In the design, control, and/or operation of engineering systems, we seek to optimize some objective while satisfying a set of operating conditions and/or engineering constraints. Such problems are naturally expressed as mathematical optimization problems. For example, additive manufacturing (AM) provides unique capabilities to build complex structures, and topology optimization for AM aims to minimize weight while maximizing stiffness, under physical (elastic deformation laws) and manufacturing process constraints. Similarly, electricity dispatch on power grids is performed by minimizing the generation costs while satisfying the laws of electrical flow in the grid and various other generation constraints. In order to enforce physical constraints efficiently at the desired high-resolutions and/or large scale, simulations based on state-of-the-art partial differential equation (PDE) or differential algebraic equation (DAE) solvers need to be embedded in the optimization process. The resulting simulation-based optimization paradigm can reach extreme sizes and complexity (e.g., billions of optimization parameters) and thus necessitates the use of high performance computing (HPC).

Scalable algorithms, where the number of iterations in an optimization search do not increase (or increase weakly) with the number of optimization parameters, can be generally obtained only by using second-order derivative (i.e., Newton-like methods). However, using exact second-order sensitivities is problematic in simulation-based optimization, since few simulation codes provide derivative information and/or the second-order derivatives are computationally intractable. Quasi-Newton algorithms are a pragmatic and convenient alternative, since they internally build approximations of the second-order derivatives and even achieve Newton-like performance. In many cases, quasi-Newton methods can be improved. The work from [2] incorporates the second-order derivatives that are available for a subset of the constraints to improve the quality of the Hessian approximation. In addition, for constraints specific to PDEs, infinite-dimensional quasi-Newton methods that work directly with underlying Hilbert functional space show a huge improvement in iteration count and robustness over traditional “Euclidean” methods [3].

Data parallelism diagram using an MFEM image as example
Figure 5. Data parallelism, which, for example, occurs in domain decomposition in PDE solvers is leveraged by HiOp in an efficient parallelization technique of the optimization computations. Left image courtesy of MFEM team.

The HiOp solver developed in the last two years in The CASC software HiOp incorporates the above-mentioned algorithms. The computational decomposition in HiOp is achieved by using a combination of specialized block Gauss elimination and explicit formulas for the inverse of the quasi-Newton limited-memory secant approximations [1] for the quasi-Newton linear systems. This technique requires only parallel dense matrix-vector multiplications and solving small dense linear systems using only intra-node computations. Good theoretical speedup occurs whenever the underlying simulator can expose data parallelism to HiOp [1], as it is the case of PDE-constrained optimization depicted in Figure 5. The reliance on dense linear algebra makes it likely that the accelerators of the emerging exascale HPC platforms can be efficiently used by HiOp. Such developments are currently under the investigation for GPUs and FGPAs.

quadmotor drone design
Figure 6. Shown is a quadmotor drone design optimized by HiOp using LIDO as a simulator.

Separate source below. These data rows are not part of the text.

-- ==== Sys2Proof/Proofs/WaitingCommands.lean ====
section
/-! SUPPORT. No shared operation reads or writes the queue of waiting commands, which is the outside's (log entries 3, 28). -/

namespace Sys2Proof.Machine

/-! ## The frames already known -/

/-- What changes work alone leaves the waiting commands. -/
theorem State.sameButWork.pending {s t : State} (h : s.sameButWork t) : t.pending = s.pending := congrArg Steady.pending h.steady

/-- The waiting commands are part of what is steady. -/
theorem pending_of_steady {s t : State} (h : t.steady = s.steady) : t.pending = s.pending := congrArg Steady.pending h

/-- The waiting commands are part of what stands. -/
theorem pending_of_standing {s t : State} (h : t.standing = s.standing) : t.pending = s.pending := congrArg Standing.pending h

namespace State

variable (n : CtxNo) (c : Context) (s : State)

/-! ## Completions, entry to CANCEL and to CLOSE (R82 to R93, R111, R112) -/

@[simp] theorem handCompletion_pending : (s.handCompletion n).pending = s.pending := (handCompletion_sameButWork n s).pending
@[simp] theorem freeIfDone_pending : (s.freeIfDone n).pending = s.pending := (freeIfDone_sameButWork n s).pending
@[simp] theorem complete_pending : (s.complete n).pending = s.pending :=
  (free_sameButWork n _).pending.trans (handCompletion_pending n s)
@[simp] theorem enterCancel_pending (code : Reply) (answered timed : Bool) :
    (s.enterCancel n code answered timed).pending = s.pending := (enterCancel_sameButWork n code answered timed s).pending
@[simp] theorem enterClose_pending : (s.enterClose n).pending = s.pending := (enterClose_sameButWork n s).pending
@[simp] theorem expireAnswer_pending : (s.expireAnswer c).pending = s.pending := pending_of_steady (expireAnswer_steady c s)
@[simp] theorem strand_pending : (s.strand c).pending = s.pending := pending_of_steady (strand_steady c s)
@[simp] theorem answerCancel_pending : (s.answerCancel n).pending = s.pending := freeIfDone_pending n _

/-! ## Containment, scrubs, the monitor and the expander (R60, R63, R125, R127, R162, R167) -/

@[simp] theorem enterContained_pending : s.enterContained.pending = s.pending := pending_of_standing (enterContained_standing s)
@[simp] theorem scrub_pending (k : SlotNo) (keys : KeyPair) (cause : ScrubCause) :
    (s.scrub k keys cause).pending = s.pending := pending_of_standing (scrub_standing k keys cause s)
@[simp] theorem monitorTick_pending : s.monitorTick.pending = s.pending := congrArg Standing.pending (monitorTick_standing s)
@[simp] theorem eraseSlot_pending (k : SlotNo) (cause : ScrubCause) : (s.eraseSlot k cause).pending = s.pending := by
  rw [eraseSlot_frame]
@[simp] theorem startExpansion_pending (r : Request) : (s.startExpansion r).pending = s.pending := by
  obtain ⟨x, y, h⟩ := startExpansion_frame r s
  rw [h]
@[simp] theorem fill_pending (x : Expansion) : (s.fill x).pending = s.pending := rfl

/-! ## The controller port (R27, R75, R77, R79, R83, R113, R136) -/

@[simp] theorem noteDegrade_pending (d : Bool) : (s.noteDegrade d).pending = s.pending := by
  unfold State.noteDegrade
  split <;> rfl

@[simp] theorem refuseRequest_pending (f : HeaderFields) (code : Reply) : (s.refuseRequest f code).pending = s.pending := by
  unfold State.refuseRequest
  dsimp only
  repeat' split
  all_goals rfl

@[simp] theorem admitRequest_pending (f : HeaderFields) (p : Passage) (w : WindowNo) (cap : Option Capture) :
    (s.admitRequest f p w cap).pending = s.pending := by
  cases hn : s.lowestFree with
  | none => simp only [State.admitRequest, hn]
  | some n =>
    obtain ⟨r, c, k, x, i, h⟩ := admitRequest_frame hn f p w cap
    rw [h]
    rfl

@[simp] theorem advanceIntake_pending (taken : Nat) : (s.advanceIntake c taken).pending = s.pending := rfl

@[simp] theorem upstreamParity_pending (taken : Nat) : (s.upstreamParity c taken).pending = s.pending := by
  unfold State.upstreamParity
  dsimp only
  split <;> simp

@[simp] theorem endPiece_pending : (s.endPiece n).pending = s.pending := by
  unfold State.endPiece
  split <;> rfl

@[simp] theorem beginHold_pending (i : Nat) (b : Beat) : (s.beginHold c i b).pending = s.pending := endPiece_pending c.number s

@[simp] theorem driveUnit_pending (u : SlotUnit) : (s.driveUnit u).pending = s.pending := by
  unfold State.driveUnit
  dsimp only
  repeat' split
  all_goals simp

@[simp] theorem enterSlot_pending (u : SlotUnit) : (s.enterSlot u).pending = s.pending := by
  unfold State.enterSlot
  split
  · exact driveUnit_pending s u
  · rfl

@[simp] theorem takeBeat_pending (taken : Nat) (b : Beat) : (s.takeBeat c taken b).pending = s.pending := by
  unfold State.takeBeat
  dsimp only
  split
  · exact upstreamParity_pending c _ taken
  · split
    · split
      · exact beginHold_pending c _ taken b
      · rfl
    · exact enterSlot_pending _ _

@[simp] theorem dropBeat_pending (left : Nat) (owner : Option CtxNo) : (s.dropBeat left owner).pending = s.pending := by
  unfold State.dropBeat
  dsimp only
  repeat' split
  all_goals simp

@[simp] theorem drainBeat_pending (taken : Nat) : (s.drainBeat c taken).pending = s.pending := by
  unfold State.drainBeat
  dsimp only
  split <;> simp

/-! ## The engines and the media port (R4, R7, R8, R82, R106 to R108, R114, R139, R140) -/

@[simp] theorem keepTweak_pending (t : Block) : (s.keepTweak n t).pending = s.pending := rfl
@[simp] theorem advanceTweak_pending (t : Block) : (s.advanceTweak n t).pending = s.pending := rfl
@[simp] theorem presentMerged_pending (h : Hold) (x : Block) : (s.presentMerged h x).pending = s.pending := rfl
@[simp] theorem loadInbound_pending (j : InboundJob) : (s.loadInbound j).pending = s.pending := rfl
@[simp] theorem startTimer_pending (p : TimerPhase) : (s.startTimer n p).pending = s.pending := rfl
@[simp] theorem stopTimer_pending : (s.stopTimer n).pending = s.pending := rfl
@[simp] theorem issueFetch_pending : (s.issueFetch c).pending = s.pending := rfl
@[simp] theorem issuePiece_pending (u : SlotUnit) : (s.issuePiece c u).pending = s.pending := rfl
@[simp] theorem issueCancel_pending : (s.issueCancel c).pending = s.pending := rfl

@[simp] theorem tryRelease_pending : s.tryRelease.pending = s.pending := by
  unfold State.tryRelease
  dsimp only
  repeat' split
  all_goals rfl

@[simp] theorem mergedPassed_pending (x : Block) : (s.mergedPassed x).pending = s.pending := tryRelease_pending _

@[simp] theorem deliverUnit_pending (x : Block) : (s.deliverUnit c x).pending = s.pending := by
  unfold State.deliverUnit
  dsimp only
  split
  · exact complete_pending c.number _
  · rfl

@[simp] theorem acceptPiece_pending : (s.acceptPiece n).pending = s.pending := by
  unfold State.acceptPiece
  dsimp only
  split
  · exact driveUnit_pending _ _
  · rfl

@[simp] theorem acceptRelease_pending : (s.acceptRelease n).pending = s.pending := by
  unfold State.acceptRelease
  split <;> rfl

@[simp] theorem downstreamParity_pending : (s.downstreamParity c).pending = s.pending :=
  enterCancel_pending c.number _ .parity false false

@[simp] theorem takeFetchUnit_pending (u : ReturnedUnit) : (s.takeFetchUnit c u).pending = s.pending := by
  unfold State.takeFetchUnit
  dsimp only
  split
  · rfl
  · exact deliverUnit_pending c _ u.data

@[simp] theorem endHold_pending (h : Hold) : (s.endHold h c).pending = s.pending := by
  unfold State.endHold
  dsimp only
  split
  · exact enterClose_pending h.ctx _
  · rfl

@[simp] theorem errorInStream_pending : (s.errorInStream c).pending = s.pending := by
  unfold State.errorInStream
  dsimp only
  split
  · exact enterCancel_pending c.number _ .media false false
  · rfl

/-! ## The key link (R174 to R177) -/

@[simp] theorem readEnds_pending (k : Nat) : (s.readEnds k).pending = s.pending := by
  unfold State.readEnds
  dsimp only
  repeat' split
  all_goals rfl

/-- No owner touches the waiting commands; only a scrub and a recovery do more than write a field (R59, R165). -/
@[simp] theorem owner_pending (c : LinkCommand) : (c.owner s).1.pending = s.pending := by
  cases c with
  | status => rfl
  | scrubKey slot =>
    simp only [LinkCommand.owner, State.ownScrubKey]
    repeat' split
    all_goals simp
  | recover =>
    simp only [LinkCommand.owner, State.ownRecover, State.recoverAll]
    repeat' split
    all_goals rfl
  | readFault | readAbort | loadKey | flushSchedules | setRange | openRange | lockRange | setWindow | setLimit | freeze | go
  | armPresence | renew | setAlert | clearEvents | clearFault | clearTallies =>
    simp only [LinkCommand.owner, State.ownReadFault, State.ownReadAbort, State.ownLoadKey, State.ownFlush, State.ownSetRange,
      State.ownOpenRange, State.ownLockRange, State.ownSetWindow, State.ownSetLimit, State.ownFreeze, State.ownGo,
      State.ownArmPresence, State.ownRenew, State.ownSetAlert, State.ownClearEvents, State.ownClearFault, State.ownClearTallies]
    repeat' split
    all_goals rfl

@[simp] theorem judged_pending (b : Bool) (c : LinkCommand) : (s.judged b c.owner).pending = s.pending := by
  unfold State.judged
  split
  · rfl
  · exact owner_pending s c

@[simp] theorem judgeBytes_pending (bytes : List Byte) (k : Nat) : (s.judgeBytes bytes k).pending = s.pending := by
  unfold State.judgeBytes
  split
  · rfl
  · exact judged_pending s _ _

/-- A command period leaves the waiting commands if the judging of its frame does. -/
theorem commandEnds_pending {k : Nat} {judge : State → State} (hj : ∀ u : State, (judge u).pending = u.pending) :
    (s.commandEnds k judge).pending = s.pending := by
  unfold State.commandEnds
  dsimp only
  split
  · exact hj _
  · rfl
  · rfl

end State

end Sys2Proof.Machine
end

HiOp is being currently used by the Livermore Design Optimization (LIDO) framework for topology optimization and material design optimization. LIDO uses the scalable MFEM solver for solving the elasticity PDEs governing these optimization problems. With HiOp as the optimization library, LIDO is capable of reaching designs of unprecedented resolutions such as the quadmotor drone design shown in Figure 6. At the highest resolution, the topology optimization problem comprised of 880 million optimization parameters and was solved on LC’s Quartz system using 9,216 cores.

[1] C. G. Petra, A memory-distributed quasi-Newton solver for nonlinear programming problems with a small number of general constraints, Journal of Parallel and Distributed Computing, in print, 2018.

[2] C. G. Petra, N. Chiang, M. Anitescu, A structured quasi-Newton algorithm for optimizing with incomplete Hessian information, accepted to SIAM J. of Optimization, 2018.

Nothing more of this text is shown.